For the last year or so, I have been in the background monitoring conversations on this forum (some may call it stalking) and have enjoyed eavesdropping on all the chatter, comments, opinions and advice. Really great stuff. Chumley’s adventures were as good a read as most summer-at-the-beach novels but informative to boot. Posts from llamadave, 100sqft, DonMc, DonSt (love those Dons) and many others too numerous to mention are packed with valuable insights.

Well it’s time for me to come out of the shadows and into the light.

My wife and I have decided to move forward with a Sprinter Sportsmobile conversion of our own. We visited SMB Texas last year and had a long conversation with Paul who very patiently answered all our questions—ones that I’m sure he has heard a zillion times before. And he let us test drive a Sprinter that they had on consignment. We have had no RV ownership experience but we both enjoy long distance driving and being on the road. I will be 65 in September and will be slowly weaning myself from my graphic design business of 37 years. I enjoy what I do but it’s time to do something different and we are planning on the Sportsmobile to provide some new experiences.

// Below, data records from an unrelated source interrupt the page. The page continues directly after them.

/-- Steps 2 and 3 of R74: a tagged index, then an index below zero or beyond the declared registers. -/
def indexTrap (base b : BitVec 11) (c : Ctx) : Option TrapInfo :=
  match tagsOf [(2, b)] c with
  | some i => some i
  | none =>
    let bad := if c.dry [b.toNat] then [] else c.act.filter (fun th => (c.val th b.toNat).toInt < 0 ||
      (c.t.decl.vregs : Int) ≤ indexed base (c.val th b.toNat))
    match bad with
    | [] => none
    | th :: _ => some (c.trapOn bad 0x04 (c.val th b.toNat))

/-- MOVX (R182, R75). -/
def movxSpec (w : RWord) : WordSpec :=
  let pick (c : Ctx) (th : Nat) : Nat := (indexed w.a (c.val th w.b.toNat)).toNat
  { genSpec (.movx w) 0x05 w.guard w.d [w.b] [fD w.d .dst, fA w.a .base, fB w.b .src] (indexTrap w.a w.b)
      (fun c th => ⟨(c.reg th (pick c th)).1, (c.reg th (pick c th)).2, 0⟩) [w.b] with
    reads := fun c th => (th, pick c th) :: (fieldReads 0x05 [fB w.b .src]).map (fun n => (th, n)) }
def execMovx (w : RWord) (s : State) : Out := issue (movxSpec w) s

/-- MOVXS (R182, R75). -/
def movxsSpec (w : RWord) : WordSpec :=
  let ns := [w.a.toNat, w.b.toNat]
  { op := 0x06, guard := w.guard, srcs := ns, form := fun _ => formOk (.movxs w),
    fields := [fD w.d .base, fA w.a .src, fB w.b .src], own := indexTrap w.d w.b,
    run := fun c => c.s.setTeam c.tk (c.finish (c.pop (c.act.foldl (fun t th =>
      t.mapThread th (fun x => x.setV (indexed w.d (c.val th w.b.toNat)).toNat (c.val th w.a.toNat)
        (c.tag th w.a.toNat))) c.t) ns) 1) }
def execMovxs (w : RWord) (s : State) : Out := issue (movxsSpec w) s

/-- The thread at a home lane of a thread's group. -/
def Ctx.atLane (c : Ctx) (th lane : Nat) : Nat := c.t.groupOf th * c.t.decl.width + lane

/-- The registers that a lane of UBCAST or LANEX reads: some of another lane's, and its own (R103). -/
def readsOther (theirs own : List Field) (src : Option Nat) (th : Nat) : List (Nat × Nat) :=
  src.toList.flatMap (fun o => (fieldReads 0x07 theirs).map (fun n => (o, n))) ++
  (fieldReads 0x07 own).map (fun n => (th, n))

/-- UBCAST (R183). -/
def ubcastSpec (w : RWord) : WordSpec :=
  let src (c : Ctx) (th : Nat) : Nat := c.atLane th ((c.val (c.act.headD 0) w.b.toNat).toNat % c.t.decl.width)
  { genSpec (.ubcast w) 0x07 w.guard w.d [w.a, w.b] [fD w.d .dst, fA w.a .src, fB w.b .src] (tagsOf [(2, w.b)])
      (fun c th =>
        if (c.t.thread (src c th)).live then ⟨c.val (src c th) w.a.toNat, c.tag (src c th) w.a.toNat, 0⟩
        else ⟨0, false, 0⟩) [w.b] with
    reads := fun c th => readsOther [fA w.a .src] [fB w.b .src] (if (c.t.thread (src c th)).live then some (src c th) else none)
      th }
def execUbcast (w : RWord) (s : State) : Out := issue (ubcastSpec w) s

/-- The source lane of LANEX, where it is in range (R184). -/
def lanexLane (m : BitVec 2) (width lane b : Nat) : Option Nat :=
  match m.toNat with
  | 0 => some (b % width)
  | 1 => some (lane ^^^ (b % width))
  | 2 => if lane < b then none else some (lane - b)
  | _ => if lane + b < width then some (lane + b) else none

/-- LANEX (R184). A queue port in A gives the element of the source lane in the head entry, also where that lane lives but
is not active (log 111). -/
def lanexSpec (w : RWord) : WordSpec :=
  let src (c : Ctx) (th : Nat) : Nat :=
    match lanexLane w.m c.t.decl.width (c.t.laneOf th) (c.val th w.b.toNat).toNat with
    | some l => if (c.t.thread (c.atLane th l)).live then c.atLane th l else th
    | none => th
  { genSpec (.lanex w) 0x08 w.guard w.d [w.a, w.b] [fD w.d .dst, fA w.a .src, fB w.b .src] (tagsOf [(2, w.b)])
      (fun c th => ⟨c.val (src c th) w.a.toNat, c.tag (src c th) w.a.toNat, 0⟩) [w.b] with
    reads := fun c th => readsOther [fA w.a .src] [fB w.b .src] (some (src c th)) th }
def execLanex (w : RWord) (s : State) : Out := issue (lanexSpec w) s

/-- SEL (R185): reads only the chosen source and C as data. -/
def selSpec (w : RWord) : WordSpec :=
  let chosen (c : Ctx) (th : Nat) : BitVec 11 := if c.val th w.c.toNat ≠ 0 then w.a else w.b
  { genSpec (.sel w) 0x09 w.guard w.d [w.a, w.b, w.c] [fD w.d .dst, fA w.a .src, fB w.b .src, fC w.c .src] noOwn
      (fun c th =>
        let n := (chosen c th).toNat
        ⟨c.val th n, c.tag th n || c.tag th w.c.toNat, 0⟩) [w.c] with
    reads := fun c th => (fieldReads 0x09 [fA (chosen c th) .src, fC w.c .src]).map (fun n => (th, n)) }
def execSel (w : RWord) (s : State) : Out := issue (selSpec w) s

/-- One result byte of BYSEL (R185): `f` is its 5-bit field, `x` the 64-bit value of both sources. -/
def byselByte (x f : Nat) : Nat :=
  let byte := x / 2 ^ (8 * (f % 8)) % 256
  match f / 8 % 4 with
  | 0 => byte
  | 1 => if 128 ≤ byte then 0xFF else 0
  | 2 => 0
  | _ => 0xFF

/-- BYSEL of two sources under a selector (R185). -/
def bysel (a b c : Word) : Word :=
  let x := b.toNat * 2 ^ 32 + a.toNat
  let f (i : Nat) : Nat := byselByte x (c.toNat / 2 ^ (5 * i) % 32)
  BitVec.ofNat 32 (f 0 + f 1 * 2 ^ 8 + f 2 * 2 ^ 16 + f 3 * 2 ^ 24)

/-! ### Word forms shared below -/

/-- Two sources, both checked for tags (R67). -/
def intSpec2 (i : Instr) (op : Nat) (w : RWord) (f : Word → Word → Word) : WordSpec :=
  genSpec i op w.guard w.d [w.a, w.b] [fD w.d .dst, fA w.a .src, fB w.b .src]
    (tagsOf [(1, w.a), (2, w.b)]) (fun c th => ⟨f (c.val th w.a.toNat) (c.val th w.b.toNat), false, 0⟩)

/-- One source, checked for its tag. -/
def intSpec1 (i : Instr) (op : Nat) (w : RWord) (f : Word → Word) : WordSpec :=
  genSpec i op w.guard w.d [w.a] [fD w.d .dst, fA w.a .src]
    (tagsOf [(1, w.a)]) (fun c th => ⟨f (c.val th w.a.toNat), false, 0⟩)

/-- Three sources, all checked for tags. -/
def intSpec3 (i : Instr) (op : Nat) (w : RWord) (f : Word → Word → Word → Word) : WordSpec :=
  genSpec i op w.guard w.d [w.a, w.b, w.c] [fD w.d .dst, fA w.a .src, fB w.b .src, fC w.c .src]
    (tagsOf [(1, w.a), (2, w.b), (3, w.c)])
    (fun c th => ⟨f (c.val th w.a.toNat) (c.val th w.b.toNat) (c.val th w.c.toNat), false, 0⟩)

def byselSpec (w : RWord) : WordSpec := intSpec3 (.bysel w) 0x0A w bysel
def execBysel (w : RWord) (s : State) : Out := issue (byselSpec w) s

/-! ### Integer arithmetic (R186 to R189) -/

def iaddSpec (w : RWord) : WordSpec := intSpec2 (.iadd w) 0x10 w (· + ·)
def execIadd (w : RWord) (s : State) : Out := issue (iaddSpec w) s

def isubSpec (w : RWord) : WordSpec := intSpec2 (.isub w) 0x11 w (· - ·)
def execIsub (w : RWord) (s : State) : Out := issue (isubSpec w) s

def imulSpec (w : RWord) : WordSpec := intSpec2 (.imul w) 0x12 w (· * ·)
def execImul (w : RWord) (s : State) : Out := issue (imulSpec w) s

/-- High half of a product: signed, or unsigned with `.u` (R186). -/
def imulh (u : Bool) (a b : Word) : Word :=
  if u then BitVec.ofNat 32 (a.toNat * b.toNat / 2 ^ 32)
  else BitVec.ofInt 32 (a.toInt * b.toInt / 2 ^ 32)

def imulhSpec (w : RWord) : WordSpec := intSpec2 (.imulh w) 0x13 w (imulh (w.m = 1))
def execImulh (w : RWord) (s : State) : Out := issue (imulhSpec w) s

def imadSpec (w : RWord) : WordSpec := intSpec3 (.imad w) 0x14 w (fun a b c => a * b + c)
def execImad (w : RWord) (s : State) : Out := issue (imadSpec w) s

/-- Division, defined for every pair (R187). -/
def idiv (u : Bool) (a b : Word) : Word :=
  if b = 0 then 0xFFFFFFFF
  else if u then BitVec.ofNat 32 (a.toNat / b.toNat)
  else BitVec.ofInt 32 (Int.tdiv a.toInt b.toInt)

/-- Remainder, defined for every pair (R187). -/
def irem (u : Bool) (a b : Word) : Word :=
  if b = 0 then a
  else if u then BitVec.ofNat 32 (a.toNat % b.toNat)
  else BitVec.ofInt 32 (a.toInt - b.toInt * Int.tdiv a.toInt b.toInt)

def idivSpec (w : RWord) : WordSpec := intSpec2 (.idiv w) 0x15 w (idiv (w.m = 1))
def execIdiv (w : RWord) (s : State) : Out := issue (idivSpec w) s

def iremSpec (w : RWord) : WordSpec := intSpec2 (.irem w) 0x16 w (irem (w.m = 1))
def execIrem (w : RWord) (s : State) : Out := issue (iremSpec w) s

/-- Whether a is the lesser of two, signed or unsigned. -/
def lesser (u : Bool) (a b : Word) : Bool := if u then a.toNat ≤ b.toNat else a.toInt ≤ b.toInt

def iminSpec (w : RWord) : WordSpec :=
  intSpec2 (.imin w) 0x17 w (fun a b => if lesser (w.m = 1) a b then a else b)
def execImin (w : RWord) (s : State) : Out := issue (iminSpec w) s

def imaxSpec (w : RWord) : WordSpec :=
  intSpec2 (.imax w) 0x18 w (fun a b => if lesser (w.m = 1) a b then b else a)
def execImax (w : RWord) (s : State) : Out := issue (imaxSpec w) s

def iabsSpec (w : RWord) : WordSpec := intSpec1 (.iabs w) 0x19 w (fun a => if a.msb then -a else a)
def execIabs (w : RWord) (s : State) : Out := issue (iabsSpec w) s

def inegSpec (w : RWord) : WordSpec := intSpec1 (.ineg w) 0x1A w (fun a => -a)
def execIneg (w : RWord) (s : State) : Out := issue (inegSpec w) s

/-- LEA (R188). -/
def lea (u : Bool) (sh : Nat) (a : DWord) (b : Word) : DWord :=
  a + (if u then b.setWidth 64 else b.signExtend 64) <<< sh

def leaSpec (w : RWord) : WordSpec :=
  let ns := [w.a.toNat, w.b.toNat]
  { op := 0x1B, guard := w.guard, srcs := ns, form := fun _ => formOk (.lea w),
    fields := [fD w.d .dstPair, fA w.a .pair, fB w.b .src],
    own := fun c => c.tagTrap [(1, w.a.toNat, 2), (2, w.b.toNat, 1)],
    run := fun c => c.s.setTeam c.tk (c.finish (c.pop (c.writePair c.t w.d.toNat
      (fun th => lea (w.m = 1) (fld w.c 2 0) (c.pair th w.a.toNat) (c.val th w.b.toNat)) (fun _ => false)) ns) 1) }
def execLea (w : RWord) (s : State) : Out := issue (leaSpec w) s

/-- IADDC: the sum or difference and the carry or borrow (R189). -/
def iaddc (sub : Bool) (cin : Bool) (a b : Word) : Word × Bool :=
  let k := if cin then 1 else 0
  if sub then (a - b - BitVec.ofNat 32 k, a.toNat < b.toNat + k)
  else (a + b + BitVec.ofNat 32 k, 2 ^ 32 ≤ a.toNat + b.toNat + k)

/-- IADDC (R189): the predicate takes the carry, then D the result. -/
def iaddcSpec (w : RWord) : WordSpec :=
  let ns := [w.a.toNat, w.b.toNat]
  let k := fld w.c 6 0
  let sub := w.m.getLsbD 0
  let res (c : Ctx) (th : Nat) : Word × Bool :=
    iaddc sub (!w.m.getLsbD 1 && (c.t.thread th).pred k) (c.val th w.a.toNat) (c.val th w.b.toNat)
  { op := 0x1C, guard := w.guard, srcs := ns, dst := some w.d.toNat, form := fun _ => formOk (.iaddc w),
    fields := [fD w.d .dst, fA w.a .src, fB w.b .src, ⟨3, k, .predNumber⟩],
    reads := fun _ th => (fieldReads 0x1C ([fA w.a .src, fB w.b .src] ++
      if w.m.getLsbD 1 then [] else [⟨3, k, .predNumber⟩])).map (fun n => (th, n)),
    own := fun c => match tagsOf [(1, w.a), (2, w.b)] c with
      | some i => some i
      | none => c.resultTrap ns [] w.d.toNat (fun th => ⟨(res c th).1, false, 0⟩),
    run := fun c =>
      let t := c.act.foldl (fun t th => t.mapThread th (fun x => x.setP k (res c th).2)) c.t
      c.s.setTeam c.tk (c.finish (c.pop (c.write t w.d.toNat (fun th => ⟨(res c th).1, false, 0⟩)) ns) 1) }
def execIaddc (w : RWord) (s : State) : Out := issue (iaddcSpec w) s

/-! ### Bit operations (R190 to R192) -/

def andSpec (w : RWord) : WordSpec := intSpec2 (.and w) 0x20 w (· &&& ·)
def execAnd (w : RWord) (s : State) : Out := issue (andSpec w) s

My wife and I have been discussing how we would use the Sportsmobile. This is what we came up with:
--not a daily driver
--long weekends to get away from the city
--extended trips across US and Canada that would combine stays in hotels, motels, B&Bs and limited camping (1-3 days probably)
--the sleeping accommodations in the RV would be used to provide a tired driver quality nap time while the other person pilots the RV, for overnight use while on the road and, as mentioned previously, for occasional camping
—my wife wants her shower space

With that in mind, we explored the many floor plans on the SMB website and determined that the RB137S was the most appropriate for our needs--albeit with a few modifications (of course!). We feel that a single 74” long gaucho (I am 6’) that expands into a 44”-50” wide bed is all we will need and that having it up front behind the driver is better than a having a bath cabinet there.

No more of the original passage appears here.